I would like to know how to rearrange the source data (table) in order to output the desired table using R or SQL, which are displayed below.
Since looping is very slow in R, and my dataset is quite large... it's not preferred to have too much looping in the script. The efficiency is important.
Source data table:
Date | Country | ID | Fruit | Favorite | Money
20120101 US 1 Apple Book 100
20120101 US 2 Orange Knife 150
20120101 US 3 Banana Watch 80
20120101 US 4 Melon Water 90
20120102 US 1 Apple Phone 120
20120102 US 2 Apple Knife 130
20120102 US 3 Banana Watch 100
..... ...... .. ..... ...... ......
Output table:
Date | Country | Field | ID 1 | ID 2 | ID 3 | ID 4
20120101 US Fruit Apple Orange Banana Melon
20120101 US Favorite Book Knife Watch Water
20120101 US Money 100 150 80 90
20120102 US Fruit Apple Apple Banana N.A.

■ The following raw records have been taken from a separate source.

-- ==== Sys2Proof/Machine/AsmText.lean ====
section
/-!
DEFINITION. The text of assembly source (05 R110, R111, R122 to R124): the tokens of a line, names, expressions and literals.
-/
namespace Sys2Proof.Machine

/-- Why source, an object or a chain is refused (05 R110 to R126, 16 R364, 22 R471 to R476). -/
inductive AsmErr where
  | lex | statement | mnemonic | suffix | operand | label | target | reserved | expr | range | literal | block | identifier | dispatch | rate
  | directive | kernel | handler | queue | symbol | reloc | align | rates | erratum | chain | fit
  deriving DecidableEq, Repr

/-! ### Tokens -/

/-- A token of a line (05 R110). A word is a name, or names joined by dots: a mnemonic with its suffixes, a directive, a section or a target. -/
inductive Tk where
  | word (s : String)
  | int (v : Nat)
  /-- A floating literal: its digits, the power of ten that scales them, and whether it ends in `bf`. -/
  | flt (m : Nat) (e : Int) (bf : Bool)
  | sym (c : Char)
  | arrow | shl | shr
  deriving DecidableEq, Repr

/-- A letter or `_` (R110). -/
def isNameStart (c : Char) : Bool := c.isAlpha || c = '_'
/-- A letter, a digit or `_` (R110). -/
def isNameChar (c : Char) : Bool := c.isAlphanum || c = '_'
/-- A character of a word. -/
def isWordChar (c : Char) : Bool := isNameChar c || c = '.'

/-- Whether a word is a name (R110). -/
def isName (s : String) : Bool :=
  match s.toList with
  | [] => false
  | c :: r => isNameStart c && r.all isNameChar && decide (r.length < 255)

/-- The characters of a number, and what follows it: an exponent may carry a sign. -/
def numRun (dec : Bool) : Char → List Char → List Char × List Char
  | _, [] => ([], [])
  | prev, c :: r =>
    if isWordChar c || (dec && (c = '+' || c = '-') && (prev = 'e' || prev = 'E')) then
      let t := numRun dec c r
      (c :: t.1, t.2)
    else ([], c :: r)

/-- The value of a digit, 16 or more for none. -/
def digitVal (c : Char) : Nat :=
  if c.isDigit then c.toNat - '0'.toNat
  else if 'a' ≤ c ∧ c ≤ 'f' then c.toNat - 'a'.toNat + 10
  else if 'A' ≤ c ∧ c ≤ 'F' then c.toNat - 'A'.toNat + 10
  else 16

/-- The number that digits give in a base; `_` may separate them (R110). -/
def natOf (base : Nat) (l : List Char) : Option Nat :=
  let d := l.filter fun c => c != '_'
  if d.isEmpty || d.any (fun c => decide (base ≤ digitVal c)) then none else some (d.foldl (fun n c => base * n + digitVal c) 0)

/-- The exponent of a floating literal. -/
def expOf : List Char → Option Int
  | '+' :: r => (natOf 10 r).map fun n => (n : Int)
  | '-' :: r => (natOf 10 r).map fun n => -(n : Int)
  | r => (natOf 10 r).map fun n => (n : Int)

/-- A floating literal (R110, R122): it holds a point or an exponent. -/
def fltTok (l : List Char) : Option Tk :=
  let bf := l.reverse.take 2 = ['f', 'b']
  let l := if bf then l.take (l.length - 2) else l
  let man := l.takeWhile fun c => c != 'e' && c != 'E'
  let ex := l.drop man.length
  let ip := man.takeWhile fun c => c != '.'
  let fp := man.drop (ip.length + 1)
  let fd := (fp.filter fun c => c != '_').length
  if !man.contains '.' && ex.isEmpty then none
  else
    match natOf 10 (ip ++ fp), (if ex.isEmpty then some 0 else expOf (ex.drop 1)) with
    | some m, some e => some (.flt m (e - fd) bf)
    | _, _ => none

/-- The token of a number (R110). -/
def numTok : List Char → Option Tk
  | '0' :: 'x' :: r => (natOf 16 r).map Tk.int
  | '0' :: 'b' :: r => (natOf 2 r).map Tk.int
  | r => match natOf 10 r with | some n => some (.int n) | none => fltTok r

/-- The tokens of a line (R110); none where it is no source text. `n` bounds its length. -/
def lexLine : Nat → List Char → Option (List Tk)
  | 0, _ => none
  | _ + 1, [] => some []
  | n + 1, c :: r =>
    if c = ';' then some []
    else if c = ' ' || c = '\t' || c = '\r' then lexLine n r
    else if c.isDigit then
      let run := numRun (!(c = '0' && (r.head? = some 'x' || r.head? = some 'b'))) c r
      match numTok (c :: run.1), lexLine n run.2 with
      | some t, some l => some (t :: l)
      | _, _ => none
    else if isNameStart c || c = '.' then
      (lexLine n (r.dropWhile isWordChar)).map fun l => .word (String.ofList (c :: r.takeWhile isWordChar)) :: l
    else
      match c, r with
      | '-', '>' :: r => (lexLine n r).map (.arrow :: ·)
      | '<', '<' :: r => (lexLine n r).map (.shl :: ·)
      | '>', '>' :: r => (lexLine n r).map (.shr :: ·)
      | c, r => if ":,()+-*/%&|^~=?".toList.contains c then (lexLine n r).map (.sym c :: ·) else none

/-- The tokens of a line of text, which is ASCII throughout (R110). -/
def tokensOf (l : List Char) : Option (List Tk) := if l.all fun c => decide (c.toNat < 128) then lexLine (l.length + 1) l else none

/-! ### Expressions -/

/-- The binary operators (R123). -/
inductive EOp where
  | add | sub | mul | div | rem | shl | shr | and | xor | or
  deriving DecidableEq, Repr

/-- An expression (R123, R124). -/
inductive Expr where
  | num (v : Nat)
  | sym (s : String)
  | neg (a : Expr)
  | inv (a : Expr)
  | bin (o : EOp) (a b : Expr)
  | piece (i : Nat) (a : Expr)
  deriving DecidableEq, Repr

/-- The operator that a token is at a level of precedence, as in C (R123): `|`, `^`, `&`, shifts, sums, products. -/
def opAt : Nat → Tk → Option EOp
  | 0, .sym '|' => some .or
  | 1, .sym '^' => some .xor
  | 2, .sym '&' => some .and
  | 3, .shl => some .shl
  | 3, .shr => some .shr
  | 4, .sym '+' => some .add
  | 4, .sym '-' => some .sub
  | 5, .sym '*' => some .mul
  | 5, .sym '/' => some .div
  | 5, .sym '%' => some .rem
  | _, _ => none

/-- The piece that a word after `%` names (R124). -/
def pieceOf : String → Option Nat
  | "k0" => some 0
  | "k1" => some 1
  | "k2" => some 2
  | "k3" => some 3
  | _ => none

/-- What the reader of expressions reads next: an operand and the operators of a level, more operators after an operand, or one operand. -/
inductive ExprAt where
  | level (n : Nat)
  | more (n : Nat) (a : Expr)
  | atom

/-- Read an expression (R123, R124), with what follows it. The first argument bounds the steps. -/
def readExpr : Nat → ExprAt → List Tk → Option (Expr × List Tk)
  | 0, _, _ => none
  | f + 1, .level n, ts =>
    if n = 6 then readExpr f .atom ts
    else match readExpr f (.level (n + 1)) ts with
      | some (a, r) => readExpr f (.more n a) r
      | none => none
  | f + 1, .more n a, ts =>
    match ts with
    | [] => some (a, [])
    | t :: r =>
      match opAt n t with
      | none => some (a, ts)
      | some o =>
        match readExpr f (.level (n + 1)) r with
        | some (b, r) => readExpr f (.more n (.bin o a b)) r
        | none => none
  | f + 1, .atom, ts =>
    match ts with
    | .int v :: r => if v < 2 ^ 64 then some (.num v, r) else none
    | .sym '-' :: r => (readExpr f .atom r).map fun e => (.neg e.1, e.2)
    | .sym '+' :: r => readExpr f .atom r
    | .sym '~' :: r => (readExpr f .atom r).map fun e => (.inv e.1, e.2)
    | .sym '(' :: r =>
      match readExpr f (.level 0) r with
      | some (a, .sym ')' :: r) => some (a, r)
      | _ => none
    | .sym '%' :: .word k :: .sym '(' :: r =>
      match pieceOf k, readExpr f (.level 0) r with
      | some i, some (a, .sym ')' :: r) => some (.piece i a, r)
      | _, _ => none
    | .word s :: r => if isName s then some (.sym s, r) else none
    | _ => none

/-- The expression that tokens are, all of them. -/
def exprOf (ts : List Tk) : Option Expr :=
  match readExpr (10 * ts.length + 10) (.level 0) ts with
  | some (e, []) => some e
  | _ => none

/-- What a symbol is: an absolute value; a place of a section; a declared queue, whose number the loader assigns (16 R364); or a symbol of another
file. -/
inductive SymVal where
  | abs (v : Word)
  | at' (sec : String) (off : Nat)
  | queue
  | ext
  deriving DecidableEq, Repr

/-- The value of an expression (R123, R124): absolute, a symbol plus an absolute value, or a 16-bit piece of such a sum. -/
inductive EVal where
  | abs (v : Word)
  | rel (s : String) (a : Word)
  | piece (i : Nat) (s : String) (a : Word)
  deriving DecidableEq, Repr

/-- An operator on absolute values (R123). -/
def EOp.eval (o : EOp) (a b : Word) : Except AsmErr Word :=
  match o with
  | .add => .ok (a + b)
  | .sub => .ok (a - b)
  | .mul => .ok (a * b)
  | .div => if b = 0 then .error .expr else .ok (a.sdiv b)
  | .rem => if b = 0 then .error .expr else .ok (a.srem b)
  | .shl => if 64 ≤ b.toNat then .error .expr else .ok (a <<< b.toNat)
  | .shr => if 64 ≤ b.toNat then .error .expr else .ok (a.sshiftRight b.toNat)
  | .and => .ok (a &&& b)
  | .xor => .ok (a ^^^ b)
  | .or => .ok (a ||| b)

/-- The 16-bit piece of a value (R124). -/
def wordPiece (i : Nat) (v : Word) : Word := (v >>> (16 * i)) &&& 0xFFFF

/-- The value of an expression under a table of symbols (R123, R124). -/
def Expr.eval (look : String → Except AsmErr SymVal) : Expr → Except AsmErr EVal
  | .num v => .ok (.abs (BitVec.ofNat 64 v))
  | .sym s =>
    match look s with
    | .error e => .error e
    | .ok (.abs v) => .ok (.abs v)
    | .ok _ => .ok (.rel s 0)
  | .neg a => match a.eval look with | .ok (.abs v) => .ok (.abs (-v)) | .ok _ => .error .expr | .error e => .error e
  | .inv a => match a.eval look with | .ok (.abs v) => .ok (.abs (~~~v)) | .ok _ => .error .expr | .error e => .error e
  | .piece i a =>
    match a.eval look with
    | .ok (.abs v) => .ok (.abs (wordPiece i v))
    | .ok (.rel s v) => .ok (.piece i s v)
    | .ok (.piece _ _ _) => .error .expr
    | .error e => .error e
  | .bin o a b =>
    match a.eval look, b.eval look with
    | .ok (.abs x), .ok (.abs y) => match o.eval x y with | .ok v => .ok (.abs v) | .error e => .error e
    | .ok (.rel s x), .ok (.abs y) =>
      match o with | .add => .ok (.rel s (x + y)) | .sub => .ok (.rel s (x - y)) | _ => .error .expr
    | .ok (.abs x), .ok (.rel s y) => match o with | .add => .ok (.rel s (x + y)) | _ => .error .expr
    | .ok (.rel s x), .ok (.rel t y) =>
      match o, look s, look t with
      | .sub, .ok (.at' c m), .ok (.at' d n) =>
        if c = d then .ok (.abs (BitVec.ofNat 64 m + x - BitVec.ofNat 64 n - y)) else .error .expr
      | _, _, _ => .error .expr
    | .error e, _ => .error e
    | _, .error e => .error e
    | _, _ => .error .expr

/-- The signed field of `w` bits that holds a value (R123). -/
def signedField (w : Nat) (v : Word) : Except AsmErr Nat :=
  if -(2 ^ (w - 1) : Int) ≤ v.toInt ∧ v.toInt < (2 ^ (w - 1) : Int) then .ok (v.toInt % (2 ^ w : Int)).toNat else .error .range

/-- The unsigned field of `w` bits that holds a value (R123). -/
def unsignedField (w : Nat) (v : Word) : Except AsmErr Nat := if v.toNat < 2 ^ w then .ok v.toNat else .error .range

/-- A value from `lo` to `hi`, as a signed number. -/
def rangedField (lo hi : Int) (w : Nat) (v : Word) : Except AsmErr Nat :=
  if lo ≤ v.toInt ∧ v.toInt ≤ hi then .ok (v.toInt % (2 ^ w : Int)).toNat else .error .range

/-! ### Literals -/

/-- Whether `m` times ten to the `e` is above the largest finite value of a format. -/
def beyondFinite (f : FFmt) (m : Nat) (e : Int) : Bool :=
  match f.decode f.maxFin with
  | .fin _ k q => decide (k * 2 ^ q.toNat * 10 ^ (-e).toNat < m * 10 ^ e.toNat * 2 ^ (-q).toNat)
  | .nan | .inf _ => false

/-- The bits of a floating literal (R122), rounded with `rne`; none where it is beyond the largest finite value. -/
def litBits (f : FFmt) (neg : Bool) (m : Nat) (e : Int) : Option Nat :=
  if beyondFinite f m e then none
  else
    let d := 10 ^ (-e).toNat
    let k := if e < 0 then bitLen d + 320 else 0
    let n := m * 10 ^ e.toNat * 2 ^ k
    some (roundFin f {} neg (n / d) (-(k : Int)) (decide (n % d ≠ 0))).1

end Sys2Proof.Machine
end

.... .... .... .... .... .... ....
Here is an approach in R, using your sample data:
x <- cbind(mydf[, c("Date", "Country", "ID")],
stack(mydf[, c("Fruit", "Favorite", "Money")]))
reshape(x, direction = "wide", idvar = c("Date", "Country", "ind"), timevar="ID")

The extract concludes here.